Try “mewing” After a few months, mewers have claimed their mouths expanded, jaws became more defined, sleep apnea symptoms lessened, and breathing became easier.
The more we gnaw, the more stem cells release, the more bone density and growth we’ll trigger, the younger we’ll look and the better we’ll breathe.
Our noses and mouths are not predetermined at birth, childhood, or even in adulthood. We can reverse the clock on much of the damage that’s been done in the past few hundred years by force of will, with nothing more than proper posture, hard chewing, and perhaps some mewing.
3. BREATHING+
MORE, ON OCCASION
Tummo-style breathing (Wim Hof Breathing) relies on breathing really fast and heavy on purpose. It controls the vagus nerve, which controls how which organs respond to stress. This heavy breathing teaches us to consciously access the autonomic nervous system and control it, to turn on heavy stress specifically so that we can turn it off. Wim Hof’s breathing techniques earned him over 26 world records of physical endurance with extreme heat and cold.

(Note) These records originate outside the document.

namespace OEN
abbrev OEN_CTL : Fld := ⟨0x100, 8, 0, 48⟩
abbrev OEN_CTL_AUTO_SAVE : Fld := ⟨0x100, 8, 1, 1⟩
abbrev OEN_CTL_TX_EN : Fld := ⟨0x100, 8, 0, 1⟩
abbrev OEN_STATUS : Fld := ⟨0x108, 8, 0, 48⟩
abbrev OEN_STATUS_ENG_TEMP : Fld := ⟨0x108, 8, 16, 16⟩
abbrev OEN_STATUS_RINGS_LOCKED : Fld := ⟨0x108, 8, 5, 6⟩
abbrev OEN_STATUS_FAU_PRESENT : Fld := ⟨0x108, 8, 4, 1⟩
abbrev OEN_STATUS_FEED_SEL : Fld := ⟨0x108, 8, 0, 4⟩
abbrev FEED_POWER_A : Fld := ⟨0x110, 8, 0, 48⟩
abbrev FEED_POWER_A_VAL : Fld := ⟨0x110, 8, 0, 48⟩
abbrev FEED_POWER_B : Fld := ⟨0x118, 8, 0, 48⟩
abbrev FEED_POWER_B_VAL : Fld := ⟨0x118, 8, 0, 48⟩
abbrev CAL_CMD : Fld := ⟨0x120, 8, 0, 48⟩
abbrev CAL_CMD_SAVE : Fld := ⟨0x120, 8, 0, 1⟩
abbrev CAL_STATUS : Fld := ⟨0x128, 8, 0, 48⟩
abbrev CAL_STATUS_SEQ : Fld := ⟨0x128, 8, 16, 32⟩
abbrev CAL_STATUS_BUSY : Fld := ⟨0x128, 8, 3, 1⟩
abbrev CAL_STATUS_DEVICE : Fld := ⟨0x128, 8, 2, 1⟩
abbrev CAL_STATUS_SLOT : Fld := ⟨0x128, 8, 1, 1⟩
abbrev CAL_STATUS_VALID : Fld := ⟨0x128, 8, 0, 1⟩
abbrev TAP_SEL : Fld := ⟨0x130, 8, 0, 48⟩
abbrev TAP_SEL_WL : Fld := ⟨0x130, 8, 4, 2⟩
abbrev TAP_SEL_PORT : Fld := ⟨0x130, 8, 1, 3⟩
abbrev TAP_SEL_EN : Fld := ⟨0x130, 8, 0, 1⟩
abbrev TAP_STATUS : Fld := ⟨0x138, 8, 0, 48⟩
abbrev TAP_STATUS_CLOSURE : Fld := ⟨0x138, 8, 2, 1⟩
abbrev TAP_STATUS_PAT_LOCK : Fld := ⟨0x138, 8, 1, 1⟩
abbrev TAP_STATUS_ALIGNED : Fld := ⟨0x138, 8, 0, 1⟩
abbrev TAP_ERRORS : Fld := ⟨0x140, 8, 0, 48⟩
abbrev TAP_ERRORS_COUNT : Fld := ⟨0x140, 8, 0, 48⟩
abbrev PORT_SPARE : Fld := ⟨0x180, 8, 0, 48⟩
abbrev PORT_SPARE_PROFILE : Fld := ⟨0x180, 8, 0, 2⟩
abbrev SPARE_STATUS : Fld := ⟨0x1c0, 8, 0, 48⟩
abbrev SPARE_STATUS_WIDTH : Fld := ⟨0x1c0, 8, 8, 2⟩
abbrev SPARE_STATUS_IN_USE : Fld := ⟨0x1c0, 8, 4, 4⟩
abbrev SPARE_STATUS_SPARED : Fld := ⟨0x1c0, 8, 0, 4⟩
abbrev SPARE_CMD : Fld := ⟨0x200, 8, 0, 48⟩
abbrev SPARE_CMD_RESTORE : Fld := ⟨0x200, 8, 0, 8⟩
/-- Source 3, RECORD. -/
abbrev S_CAL_SLOT_BAD : Nat := 3
/-- Source 4, NOTIFY. -/
abbrev S_CAL_NONE : Nat := 4
/-- Source 5, NOTIFY. -/
abbrev S_CAL_WRITE_FAIL : Nat := 5
/-- Source 6, NOTIFY. -/
abbrev S_FAU_CHANGE : Nat := 6
/-- Source 7, NOTIFY. -/
abbrev S_ENGINE_HOT : Nat := 7
/-- Source 8, DEGRADE. -/
abbrev S_LANE_SPARED : Nat := 8
/-- Source 9, NOTIFY. -/
abbrev S_SPARE_REFUSED : Nat := 9
end OEN

namespace LN
abbrev LANE_CTL : Fld := ⟨0x100, 8, 0, 48⟩
abbrev LANE_CTL_AN_EN : Fld := ⟨0x100, 8, 15, 1⟩
abbrev LANE_CTL_PRECODE_ALLOW : Fld := ⟨0x100, 8, 14, 1⟩
abbrev LANE_CTL_TRAIN_EN : Fld := ⟨0x100, 8, 13, 1⟩
abbrev LANE_CTL_RX_INVERT : Fld := ⟨0x100, 8, 12, 1⟩
abbrev LANE_CTL_TX_INVERT : Fld := ⟨0x100, 8, 11, 1⟩
abbrev LANE_CTL_MEDIUM : Fld := ⟨0x100, 8, 9, 2⟩
abbrev LANE_CTL_FABRIC : Fld := ⟨0x100, 8, 8, 1⟩
abbrev LANE_CTL_RATE : Fld := ⟨0x100, 8, 0, 3⟩
abbrev LANE_STATUS : Fld := ⟨0x108, 8, 0, 48⟩
abbrev LANE_STATUS_BACKOFF : Fld := ⟨0x108, 8, 24, 16⟩
abbrev LANE_STATUS_ATTEMPTS : Fld := ⟨0x108, 8, 16, 8⟩
abbrev LANE_STATUS_PRECODE_ON : Fld := ⟨0x108, 8, 11, 1⟩
abbrev LANE_STATUS_LOCKED : Fld := ⟨0x108, 8, 10, 1⟩
abbrev LANE_STATUS_SIG_DET : Fld := ⟨0x108, 8, 9, 1⟩
abbrev LANE_STATUS_PEER_PRESENT : Fld := ⟨0x108, 8, 8, 1⟩
abbrev LANE_STATUS_LSTATE : Fld := ⟨0x108, 8, 0, 4⟩
abbrev TRAIN_FAILS : Fld := ⟨0x110, 8, 0, 48⟩
abbrev TRAIN_FAILS_COUNT : Fld := ⟨0x110, 8, 0, 48⟩
abbrev PEER_LOSTS : Fld := ⟨0x118, 8, 0, 48⟩
abbrev PEER_LOSTS_COUNT : Fld := ⟨0x118, 8, 0, 48⟩
abbrev LANE_LOSSES : Fld := ⟨0x120, 8, 0, 48⟩
abbrev LANE_LOSSES_COUNT : Fld := ⟨0x120, 8, 0, 48⟩
abbrev BER_CFG : Fld := ⟨0x128, 8, 0, 48⟩
abbrev BER_CFG_MANT : Fld := ⟨0x128, 8, 4, 4⟩
abbrev BER_CFG_EXP : Fld := ⟨0x128, 8, 0, 4⟩
abbrev CORR_BITS : Fld := ⟨0x130, 8, 0, 48⟩
abbrev CORR_BITS_COUNT : Fld := ⟨0x130, 8, 0, 48⟩
abbrev PAT_CTL : Fld := ⟨0x140, 8, 0, 48⟩
abbrev PAT_CTL_CHK_EN : Fld := ⟨0x140, 8, 15, 1⟩
abbrev PAT_CTL_CHK_SEL : Fld := ⟨0x140, 8, 12, 3⟩
abbrev PAT_CTL_GEN_EN : Fld := ⟨0x140, 8, 11, 1⟩
abbrev PAT_CTL_GEN_SEL : Fld := ⟨0x140, 8, 8, 3⟩
abbrev PAT_CTL_USER_LEN : Fld := ⟨0x140, 8, 0, 8⟩
abbrev PAT_STATUS : Fld := ⟨0x148, 8, 0, 48⟩
abbrev PAT_STATUS_PAT_LOCK : Fld := ⟨0x148, 8, 1, 1⟩
abbrev PAT_STATUS_GEN_ON : Fld := ⟨0x148, 8, 0, 1⟩
abbrev PAT_ERRORS : Fld := ⟨0x150, 8, 0, 48⟩
abbrev PAT_ERRORS_COUNT : Fld := ⟨0x150, 8, 0, 48⟩
abbrev PAT_BITS : Fld := ⟨0x158, 8, 0, 48⟩
abbrev PAT_BITS_COUNT : Fld := ⟨0x158, 8, 0, 48⟩
abbrev INJ_CFG : Fld := ⟨0x160, 8, 0, 48⟩
abbrev INJ_CFG_BURST_LEN : Fld := ⟨0x160, 8, 16, 8⟩
abbrev INJ_CFG_RATE : Fld := ⟨0x160, 8, 10, 6⟩
abbrev INJ_CFG_TARGET : Fld := ⟨0x160, 8, 9, 1⟩
abbrev INJ_CFG_MODE : Fld := ⟨0x160, 8, 0, 2⟩
abbrev INJ_CMD : Fld := ⟨0x168, 8, 0, 48⟩
abbrev INJ_CMD_FIRE : Fld := ⟨0x168, 8, 0, 1⟩
abbrev INJ_COUNT : Fld := ⟨0x170, 8, 0, 48⟩
abbrev INJ_COUNT_COUNT : Fld := ⟨0x170, 8, 0, 48⟩
abbrev PAT_USER : Fld := ⟨0x178, 8, 0, 48⟩
abbrev PAT_USER_BITS : Fld := ⟨0x178, 8, 0, 48⟩
/-- Source 3, RECORD. -/
abbrev S_STATE_CHANGE : Nat := 3
/-- Source 4, RECORD. -/
abbrev S_TRAIN_TIMEOUT : Nat := 4
/-- Source 5, RECORD. -/
abbrev S_PEER_LOST : Nat := 5
/-- Source 6, NOTIFY. -/
abbrev S_ATTEMPTS_EXCEEDED : Nat := 6
/-- Source 7, RECORD. -/
abbrev S_LOCK_TIMEOUT : Nat := 7
/-- Source 8, RECORD. -/
abbrev S_TIEIN_FAIL : Nat := 8
/-- Source 9, NOTIFY. -/
abbrev S_LANE_LOSS : Nat := 9
/-- Source 10, DEGRADE. -/
abbrev S_SPARED_ENTRY : Nat := 10
/-- Source 11, NOTIFY. -/
abbrev S_LANE_DEGRADED : Nat := 11
/-- Source 12, RECORD. -/
abbrev S_PAT_LOCK_LOST : Nat := 12
/-- Source 13, NOTIFY. -/
abbrev S_SEQ_FAULT : Nat := 13
/-- Source 14, RECORD. -/
abbrev S_ADAPT_LIMIT : Nat := 14
/-- Source 15, NOTIFY. -/
abbrev S_MODE_MISMATCH : Nat := 15
end LN
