-- ==== Sys2Proof/Config.lean ====
section
/-!
DEFINITION. Sys2Proof/Config.lean: what the spec leaves open, and the functions it names without giving their values here
(cipher, hash and signature standards). Each constant has no body: nothing can evaluate it or prove a value of it, so a
statement about the machine holds for every value of it.
Readings and choices (notes/assumptions): DEDUCED 41; DESIGN CHOICE 35, 39, 82.
-/
namespace Sys2Proof.Config

/-- The free values of a run: the `n`th value the spec leaves open, as 48 bits. -/
opaque freeValue : Nat → BitVec 48

/-- ECDSA P-384 over SHA-384 (R230, R231): the signature (r, s) of the bytes verifies against Garnacy's public key `key`. -/
opaque imageSigned (key : Nat) (bytes : List Byte) (r s : Nat) : Bool

/-- AES-GCM (R276): the ciphertext and 16-byte ICV of `body` under a key of `bits` bits, a 96-bit IV and the additional data. -/
opaque gcmSeal (bits key iv : Nat) (aad body : List Byte) : List Byte

/-- AES-GCM: the plaintext of a ciphertext and ICV, `none` where the ICV fails. -/
opaque gcmOpen (bits key iv : Nat) (aad body : List Byte) : Option (List Byte)

/-- SHA-384 (R656). -/
opaque sha384 : List Byte → List Byte

/-- OTP_DIGEST (R656): the SHA-384 of DEVICE_ID, slots, revocations, minimum SVN, KEY_ENABLED and KEY_DESTROYED, given here as
numbers in that order; how they are laid out for the hash is not given. -/
opaque otpDigest : List Nat → List Byte

/-- The signature, SIG_R and SIG_S, of a report's digest under the device's identity key (R655); its public key, QX and QY (R654). -/
opaque identitySign : List Byte → List Byte
opaque identityPublic : List Byte

/-- The feature flags that host software enables for a logical port in the tie-in exchange (R252): SPRAY in bit 2, INT in
bit 4. The spec names no register for them. -/
opaque tieInOffer : Nat → BitVec 8

/-- How a mailbox response packs what R238 names (THREAD_STATUS): the packing is not given. -/
opaque mailboxWord : Nat → List Nat → BitVec 48

end Sys2Proof.Config
end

This flip-flopping — breathing all-out, then not at all, getting really cold and the hot again — is the key to Tummo’s magic. It forces the body into high stress one minute, a state of extreme relaxation the next. Carbon dioxide levels in the blood crash, then they back up. Tissues become oxygen deficient and then flooded again. The body becomes more adaptable and flexible and learns that all these physiological responses can come under our control.
HOLD IT
Breath holding can prevent panic attacks by simply breathing slower and less, increasing their carbon dioxide. The simple and free technique reversed dizziness, shortness of breath, and feelings of suffocation.
FAST, SLOW, AND NOT AT ALL
Breathing slow, less, and through the nose balances the levels of respiratory gases in the body and sends off maximum amount of oxygen to the maximum number of tissues so that our cells have the maximum amount of electron reactivity.